For the time being, the University’s dismount policy remains in effect; cyclists are asked to dismount at the Milton and Roddick gates before walking their bikes on campus. McTavish Street, which is currently the site of a major water main and sewer project by the City of Montreal, is a City-regulated pedestrian space, where cycling is not permitted according to rules established by the City.
The 17-member Working Group, which was launched last fall following comments in the community about gates installed last August at the Milton entrance in an effort to enforce the dismount policy, was asked to address two questions:
1. Should McGill allow cycling on its lower campus?
2. What risk-mitigation measures should be taken to ensure that pedestrian safety is not compromised by cyclist activity?
Members of the Working Group were selected to represent a broad range of perspectives from across the McGill community. Additionally, key experts and representatives of groups likely to be affected by any policy change were consulted during the Group’s deliberations, which lasted into the spring of 2014.

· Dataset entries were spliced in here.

-- ==== Sys2Proof/Machine/Admission.lean ====
section
/-!
DEFINITION. Budgets and the admission passes (R29 to R37), the saving and restoring of contexts (R85 to R89), the chains'
part in admission (R338, R339).
-/
namespace Sys2Proof.Machine
open Reg

/-! ### Clocks and budgets -/

/-- The cap group of a die, and a group's point in this stroke (R385, Table 15.6). -/
def groupOf (s : State) (die : Nat) : Nat := bitsOf (rd s PWR_GROUP_Gd) (2 * die + 1) (2 * die)
def pointOf (s : State) (g : Nat) : Nat := bitsOf (rd s PWR_ALLOT_POINT) (4 * g + 3) (4 * g)

/-- ACLK of a clock point in MHz, that is cycles per µs (R382). -/
def pointMHz (k : Nat) : Nat := 500 + 50 * k

/-- The allotted ACLK of a die, of a core, in MHz. -/
def dieMHz (s : State) (die : Nat) : Nat := pointMHz (pointOf s (groupOf s die))
def coreMHz (s : State) (core : Nat) : Nat := dieMHz s (dieOf core)

/-- Cores of a die in scheduling, `N_d` (R30). -/
def coresOfDie (s : State) (die : Nat) : Nat :=
  ((List.range 64).filter fun i => on s CORE_STATE_IN_SCHED (64 * die + i)).length

/-- The cycle budget of base die `b` in 256-cycle units (R30). -/
def cycleBudget (s : State) (b : Nat) : Nat :=
  ((List.range 3).foldl (fun n i => n + coresOfDie s (3 * b + i) * dieMHz s (3 * b + i)) 0) *
    rd s STROKE_PERIOD_PERIOD_US * rd s STROKE_FILL_FILL / 65536

/-- The byte budget of base die `b` in 4 KiB units (R30). -/
def byteBudget (s : State) (b : Nat) : Nat :=
  rd s STROKE_BYTE_RATE_BYTE_RATE_GBPS b * 1000 * rd s STROKE_PERIOD_PERIOD_US * rd s PWR_ALLOT_M *
    rd s STROKE_FILL_FILL / (65536 * 4096)

/-- Parts of a cycle in which charges are reckoned, so that a stroke's cycles, their 1/256 and their 1/16 are whole. -/
def cycParts : Nat := 256000

/-- ACLK cycles of a core in a whole stroke, as FILL allows (R33, R36), in `cycParts`. -/
def fullParts (s : State) (mhz : Nat) : Nat := rd s STROKE_PERIOD_PERIOD_US * mhz * rd s STROKE_FILL_FILL * 1000

/-- Cycles in `cycParts` as 256-cycle units, rounded up (DESIGN CHOICE, notes/assumptions/35.md). -/
def unitsOf (parts : Nat) : Nat := ceilDiv parts (256 * cycParts)

/-- The sum of two fractions. -/
def Frac.add (a b : Frac) : Frac :=
  let l := Nat.lcm a.den b.den
  ⟨a.num * (l / a.den) + b.num * (l / b.den), l⟩

/-- Whether one fraction is at most another. -/
def Frac.le (a b : Frac) : Bool := decide (a.num * b.den ≤ b.num * a.den)

/-- The greatest of some fractions; 0 of none. -/
def Frac.most (l : List Frac) : Frac := l.foldl (fun m x => if m.le x then x else m) ⟨0, 1⟩

/-- The lowest allotted ACLK among cores; the top of the clock where there are none. -/
def slowest (s : State) (cores : List Nat) : Nat := (cores.map (coreMHz s)).min?.getD 1250

/-- Whether an address lies in vault, edge or bed memory (R68), whatever view names it. -/
def codePlace (s : State) (a : Nat) : Bool :=
  match place s none a with
  | .dev d => memKind d != 3
  | .bad c => c == 3 || c == 8
  | .host _ _ _ => false

/-- The descriptor byte of the first faulty operand of a LAUNCH (R68). A reserved bit of LFLAGS at 1 counts as a reserved byte
that is not 0 (DEDUCED, notes/assumptions/34.md). -/
def launchFault (s : State) (w : Nat) : Option Nat :=
  let first := opnd w 16 2
  let count := opnd w 18 2
  let tpc := opnd w 20 1
  if opnd w 0 8 % 8 ≠ 0 ∨ !codePlace s (opnd w 0 8) then some 24
  else if 768 ≤ first then some 40
  else if count = 0 ∨ 768 < first + count then some 42
  else if tpc = 0 ∨ 64 < tpc then some 44
  else if 4 ≤ opnd w 21 1 then some 45
  else firstNonZero w 24 39

/-- The cores a descriptor occupies: a LAUNCH's cores in scheduling (R69), a DMA's core. -/
def coresOf (s : State) (w : Nat) : List Nat :=
  if dOpcode w = 1 ∧ (launchFault s w).isNone then
    ((List.range (opnd w 18 2)).map (opnd w 16 2 + ·)).filter fun c => on s CORE_STATE_IN_SCHED c
  else if dOpcode w = 2 ∧ opnd w 24 2 < 768 then [opnd w 24 2]
  else []

/-- The positions a member mask names. -/
def positions (mask : Nat) : List Nat := (List.range 64).filter fun j => bitOf mask j

/-- Whether another member of a collective runs at a pace below 255 (R396). -/
def peerSlow (s : State) (d : Desc) : Bool :=
  decide (0x12 ≤ dOpcode d.w ∧ dOpcode d.w ≤ 0x14) &&
    (positions (opnd d.w 24 8)).any fun j => j != rd s LINK_GROUP_SELF && decide (rd s PWR_PEER_PACE_PACE j < 255)

/-- The cost charged: for a collective COST × 256 ÷ the lowest pace among its members (R396). -/
def costOf (s : State) (w : Nat) : Nat :=
  if 0x12 ≤ dOpcode w ∧ dOpcode w ≤ 0x14 then
    let pace := ((positions (opnd w 24 8)).map fun j => rd s PWR_PEER_PACE_PACE j).min?.getD 255
    if 255 ≤ pace then dCost w else dCost w * 256 / max 1 pace
  else dCost w

/-- The share of base die `b` in an amount, in proportion to a descriptor's cores on it (R31). How a part is rounded is not
stated: up (DESIGN CHOICE, notes/assumptions/35.md). -/
def partOf (cores : List Nat) (cu b amount : Nat) : Nat :=
  if cores.isEmpty then (if b = cu then amount else 0)
  else ceilDiv (amount * (cores.filter fun c => baseOf c == b).length) cores.length

/-- Charge cycles and bytes to the base dies of a descriptor. -/
def chargeParts (cores : List Nat) (cu cost bytes : Nat) (s : State) : State :=
  (List.range 4).foldl (fun s b =>
    wr STROKE_BUDGET_BYTE_LEFT b (rd s STROKE_BUDGET_BYTE_LEFT b - partOf cores cu b bytes)
      (wr STROKE_BUDGET_CYC_LEFT b (rd s STROKE_BUDGET_CYC_LEFT b - partOf cores cu b cost) s)) s

/-- Add cycles, in `cycParts` shared evenly by a descriptor's cores, to each of them for the span test (R33). -/
def chargeCores (cores : List Nat) (parts : Nat) (s : State) : State :=
  let each : Frac := ⟨parts, cycParts * cores.length⟩
  { s with adm := { s.adm with
    coreCyc := cores.foldl (fun t c => tput ⟨0, 1⟩ t c ((tget ⟨0, 1⟩ t c).add each)) s.adm.coreCyc } }

/-- Cycles a descriptor runs in 1 µs, summed over its cores. -/
def sumMHz (s : State) (cores : List Nat) : Nat := (cores.map (coreMHz s)).foldl (· + ·) 0

/-- Whether a descriptor has been admitted and has not completed. -/
def Desc.open_ (d : Desc) : Bool := d.st == .admitted || d.st == .running || d.st == .waiting

/-- The cohort of a descriptor. -/
def descCohort (s : State) (d : Desc) : Option Cohort := s.cohorts.find? fun k => k.stream == d.stream && k.seq == d.seq

/-- Count what open descriptors have run up to now at the present clock (R37); a cohort saved to vault does not run. Made
before a clock, the set of saved cohorts or TIMEBASE changes. -/
def countRun (s : State) : State :=
  { s with descs := s.descs.map fun d =>
    if !d.open_ then d
    else
      let runs := match descCohort s d with | some k => !k.isSaved | none => true
      { d with ranTb := s.clk.tb, ran := if runs then d.ran + sumMHz s d.cores * (s.clk.tb - d.ranTb) else d.ran } }

/-- Count on from a TIMEBASE that has been moved. -/
def countFrom (s : State) : State :=
  { s with descs := s.descs.map fun d => if d.open_ then { d with ranTb := s.clk.tb } else d }

/-! ### Cycles of the engines (R140, R189) -/

/-- The cycle count of a core's gravers (0) or hatching unit (1), a change of it, and the unit's enable and idle counter. -/
def cycOf (s : State) (u c : Nat) : Cyc :=
  if u = 0 then (tget Graver.none s.gravers c).cyc else (tget Hatch.none s.hatches c).cyc
def setCyc (u c : Nat) (y : Cyc) (s : State) : State :=
  if u = 0 then { s with gravers := tmod Graver.none s.gravers c fun g => { g with cyc := y } }
  else { s with hatches := tmod Hatch.none s.hatches c fun g => { g with cyc := y } }
def engOn (s : State) (u c : Nat) : Bool := if u = 0 then on s CORE_GRV_CTL_EN c else on s CORE_HAT_CTL_EN c
def engIdle (u : Nat) : Fld := if u = 0 then CORE_GRV_IDLE else CORE_HAT_IDLE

The Group’s final report contains a number of recommendations, including the suggestion that McGill should adopt, on a pilot basis, a “shared space” model that would allow cyclists and pedestrians to comingle, while implementing a number of measures to enhance pedestrian safety. Such measures include widespread communication campaigns, ways to reduce the speed of bicycles and finding ways to also reduce the number of cyclists who are simply “cutting through” the campus rather than having the University as their destination.

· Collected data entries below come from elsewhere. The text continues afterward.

-- ==== Sys2Proof/Machine/Network.lean ====
section
/-!
DEFINITION. Stops, slots and hops of the network (12_contour_rings_and_planes.md): injection, hops, hops out of service.
-/
namespace Sys2Proof.Machine
open Reg

/-! ### Slots (R308) -/

/-- The position that owns a slot of a quarter lane; 16 where none does: each exchange 4 of the 34, evenly spaced, each core stop
one. Which numbers they are is the model's (DESIGN CHOICE, notes/assumptions/14.md). -/
def slotOwner (i : Nat) : Nat :=
  [0, 1, 4, 2, 8, 3, 12, 5, 0, 6, 4, 7, 8, 9, 12, 10, 11, 0, 13, 4, 14, 8, 15, 12, 16, 0, 16, 4, 16, 8, 16, 12, 16, 16].getD i 16

/-- The ring direction and position of a hop of kind 0 (position 16 and 17: the seam crossings). -/
def hopRing (h : HopId) : Nat := h.index / 72
def hopAt (h : HopId) : Nat := h.index % 72 / 4

/-- The stop at which a queued flit waits, with its ring direction; none at the port of a bridge or a site. -/
def Flit.stop (f : Flit) : Option (Nat × Nat) :=
  match f.path with
  | h :: _ => if h.kind = 0 then some (hopRing h / 2 * 16 + hopAt h, hopRing h % 2) else none
  | [] => none

/-- Whether a hop of kind 0 lies on ring direction `r`. -/
def onRing (r : Nat) (h : HopId) : Bool := h.kind == 0 && hopRing h == r

/-- The hops of a flit's present leg, seams left out (R300, R303). -/
def Flit.legHops (f : Flit) : Nat :=
  match f.path with
  | h :: _ => ((f.path.takeWhile (onRing (hopRing h))).filter fun g => hopAt g < 16).length
  | [] => 0

/-- Whether a slot that passes a stop may take a flit (R308): its lane is in service, it is empty, and it is the stop's own,
nobody's, or its owner's behind the flit's last hop. -/
def slotUsable (s : State) (f : Flit) (slot : Nat) : Bool :=
  match f.path with
  | h :: _ =>
    let r := hopRing h
    let out := rd s (if r % 2 = 0 then NET_RING_CW_OUT else NET_RING_CCW_OUT) (r / 2)
    let o := slotOwner (slot % 34)
    let dist := if r % 2 = 0 then (o + 16 - hopAt h) % 16 else (hopAt h + 16 - o) % 16
    !bitOf out (slot / 34) &&
      !(s.net.moving.any fun g => g.ride == some (slot / 34, slot % 34) && (g.path.head?.any (onRing r))) &&
      (o == 16 || o == hopAt h || decide (f.legHops < dist))
  | [] => false

/-! ### Queues and classes (R309, R310) -/

/-- Budget of a VC at a stop in a stroke; 0 is none (Table 12.9). -/
def vcBudget (s : State) (vc : Nat) : Nat := if vc = 3 then rd s NET_BUDGET_VC3 else if vc = 2 then rd s NET_BUDGET_VC2 else 0

/-- The VC as which a stop serves a flit: VC0 once its stop's budget is spent; a host flit keeps its own (R310). -/
def servedAs (s : State) (stop : Nat) (f : Flit) : Nat :=
  let b := vcBudget s f.vc
  if b ≠ 0 ∧ !f.host ∧ b ≤ tget 0 s.net.spent (stop * 4 + f.vc) then 0 else f.vc

/-- Whether two flits are of one flow: the same ends, VC, and path class (R305). -/
def sameFlow (f g : Flit) : Bool :=
  f.src == g.src && f.dst == g.dst && f.vc == g.vc && f.key % 16 == g.key % 16 && f.back == g.back

/-- A flit at its source whose path differs from that of a flit of its flow still under way is held there (R315). -/
def heldBack (s : State) (f : Flit) : Bool :=
  f.ride.isNone && f.path == f.full && (s.net.queued ++ s.net.moving).any fun g =>
    sameFlow f g && (g.ride.isSome || g.path != g.full) && g.full != f.full

/-- The flits in the queue of a stop's class and ring direction, oldest first; the VC3 queue holds 4 (R309). -/
def queueOf (s : State) (stop dir vc : Nat) : List Flit :=
  let q := s.net.queued.filter fun f => f.stop == some (stop, dir) && servedAs s stop f == vc
  if vc = 3 then q.take 4 else q

/-- The first flit a stop may send of a class: one held back holds back no other flow. -/
def headOfVc (s : State) (stop dir vc : Nat) : Option Flit := (queueOf s stop dir vc).find? fun f => !heldBack s f

/-- A weight; 0 acts as 1 (R318). -/
def netWeight (s : State) (vc : Nat) : Nat :=
  max 1 (match vc with | 2 => rd s NET_WRR_W2 | 1 => rd s NET_WRR_W1 | _ => rd s NET_WRR_W0)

“Although it seems counterintuitive, the shared space model has proven effective in a number of locations where it has resulted in lower vehicle speeds and lower accident rates,” said Professor Kevin Manaugh, of the Geography Department and School of the Environment, who was a member of the Working Group.

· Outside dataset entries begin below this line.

/-- Everything in hand is dropped and completes nothing: cohorts, engine commands, descriptors, requests, transfers,
waits (R407, R418, R347). -/
def dropAll (s : State) : State :=
  { s with
    threads := [], cohorts := [], reqs := [], resps := [], descs := []
    gravers := [], hatches := [], stpCores := []
    stips := (s.stips.map fun e => (e.1, { e.2 with queue := [] })).filter fun e => e.2 != Stip.none
    rings := (s.rings.map fun e => (e.1, { e.2 with queue := [], fetching := [] })).filter fun e => e.2 != RingSt.none
    streams := (s.streams.map fun e => (e.1, { e.2 with chain := none })).filter fun e => e.2 != StreamSt.none
    marks := { s.marks with ops := [], waits := [], wakes := [] }
    link := { s.link with xfers := [], colls := [], readyEarly := [] }
    net := { s.net with queued := [], moving := [] }
    host := { s.host with reqs := [] }
    adm := { s.adm with published := none, saturated := [] } }

/-! ### The marks of a base die (R115) -/

/-- Every mark homed on a base die reads as after INIT; its waiters, and the makers of operations on it, receive DISABLED. -/
def marksReset (b : Nat) (s : State) : State :=
  let here := fun m => markBase m == b
  let ops := s.marks.ops.filter fun o => here o.mark
  let s := { s with marks := { s.marks with
    recs := tdrop here s.marks.recs
    ops := s.marks.ops.filter fun o => !here o.mark
    deferred := s.marks.deferred.filter fun d => !here d.1 } }
  let s := if on s MARK_BACK_EN b then
      let a := rd s MARK_BACK_ADDR b * 4096
      { s with mem := forN 12288 (fun i m => m.writeIn (a + 32 * i) (leBytes 32 MarkRec.init.toNat)) s.mem }
    else s
  ops.foldl (fun s o => answerOp o 3 (markRec s o.mark) s) (answerAll (fun w => here w.mark) 3 s)

/-! ### Requests for partition resets (R425) -/

/-- Whether a target is held by Table 15.5: a base die without VBASE, a darkened compute die, a site without VLINK. -/
def heldBy (s : State) (kind i : Nat) : Bool :=
  match kind with
  | 1 => decide (3 ≤ planeLost s 2 i)
  | 2 => coreDark s (64 * i)
  | 3 => decide (2 ≤ planeLost s 5 i)
  | _ => false

/-- The cause for which a request is refused: 1 the target, 2 busy, 3 held; the lowest that applies (DEDUCED,
notes/assumptions/24.md). -/
def prstCause (s : State) (kind i : Nat) : Option Nat :=
  let bad := match kind with
    | 1 => decide (4 ≤ i) || (i == 0 && on s CMD_CTL_EN)
    | 2 => decide (12 ≤ i)
    | 3 => i == 0 || decide (4 ≤ i)
    | 4 => decide (4 ≤ i)
    | _ => true
  if bad then some 1
  else if s.boot.prst.isSome || s.boot.env.isSome then some 2
  else if heldBy s kind i then some 3 else none

/-- The reset of a target is under way. -/
def prstStart (kind i : Nat) (s : State) : State :=
  let s := { s with boot := { s.boot with
    prst := some (kind, i, s.clk.tb, strokeNow s), prstBack := false, prstOut := false, prstDescs := 0
    held := s.boot.held.filter (· != kind * 64 + i) } }
  log 0x0906 kind i 1 (strokeNow s) (bump MGMT_PRST_COUNT 0 1 (set1 MGMT_PRST_CTL_GO s))

/-! ### Base dies (R427) -/

/-- What a base die's reset, or its hold by Table 15.5, does at once; how many descriptors completed BASE_RESET. -/
def baseStops (b : Nat) (s : State) : Nat × State :=
  let (n, s) := endDescs (fun d => d.cu == b) 8 b s
  let s := forN 1024 (fun r s => if on s CMD_RING_EN r && rd s CMD_RING_CU r == b then ringOff r s else s) s
  let s := fillStop 4 (stpBaseReset b (flitsLost b s))
  let s := (moves s b).foldl (fun s m => if m.st = .queued ∨ m.st = .copied then failMove b m 2 s else s) s
  let s := marksReset b s
  let s := forN 12 (fun i s => portDown (12 * b + i) s) s
  let s := forN 8 (fun i s => wrIf (on s MEM_EDGE_STAT_TRAINED (8 * b + i)) MEM_EDGE_STAT_SR (8 * b + i) 1 s) s
  (n, forN 192 (fun i s => wr CORE_STATE_IN_SCHED (192 * b + i) 0 (wr CORE_STATE_RESET (192 * b + i) 1 s)) s)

But before such a pilot project can be implemented, the Group concluded more study and research ought to be done. The senior administration agreed, putting on hold any change in cycling policy and urging not only proceeding with the research proposals presented by the Working Group, but also that a study of the views of the downtown campus community be conducted.
“We need to know more,” said Robert Couvrette, Associate Vice-Principal (University Services), who established the Working Group last fall. “We will not rush into anything before we study this more thoroughly and get a broader sounding of the views of our community. The safety of the members of our community will always be our top priority.
“I am glad that the Working Group identified safety as its most important criterion for any recommended solutions it would put forward.”
The issue of cycling on campus has prompted several discussions at McGill, ever since the lower downtown campus became officially “car free” (except for trade and delivery vehicles) in 2010.
Couvrette said he will begin working very soon on the makeup of the research group that will gather data over the course of the academic year.
To read the full report, go here.
Please, hurry up and fix this problem before somebody gets creamed: McGill’s bicycle-free policy forces cycling members of the McGill community who are often pressed for time to cycle down Sherbrooke street, an extremely dangerous route.
Also, bicycle prohibition signs plastered around campus gives the impression that McGill is anti-bicycle, anti-sustainability and stuck in ways of the past, but I know this is not true. This problem needs to be fixed ASAP for the safety of our community and to preserve our image and identity as a leading university that prides itself in demonstrating leadership in the environment and community.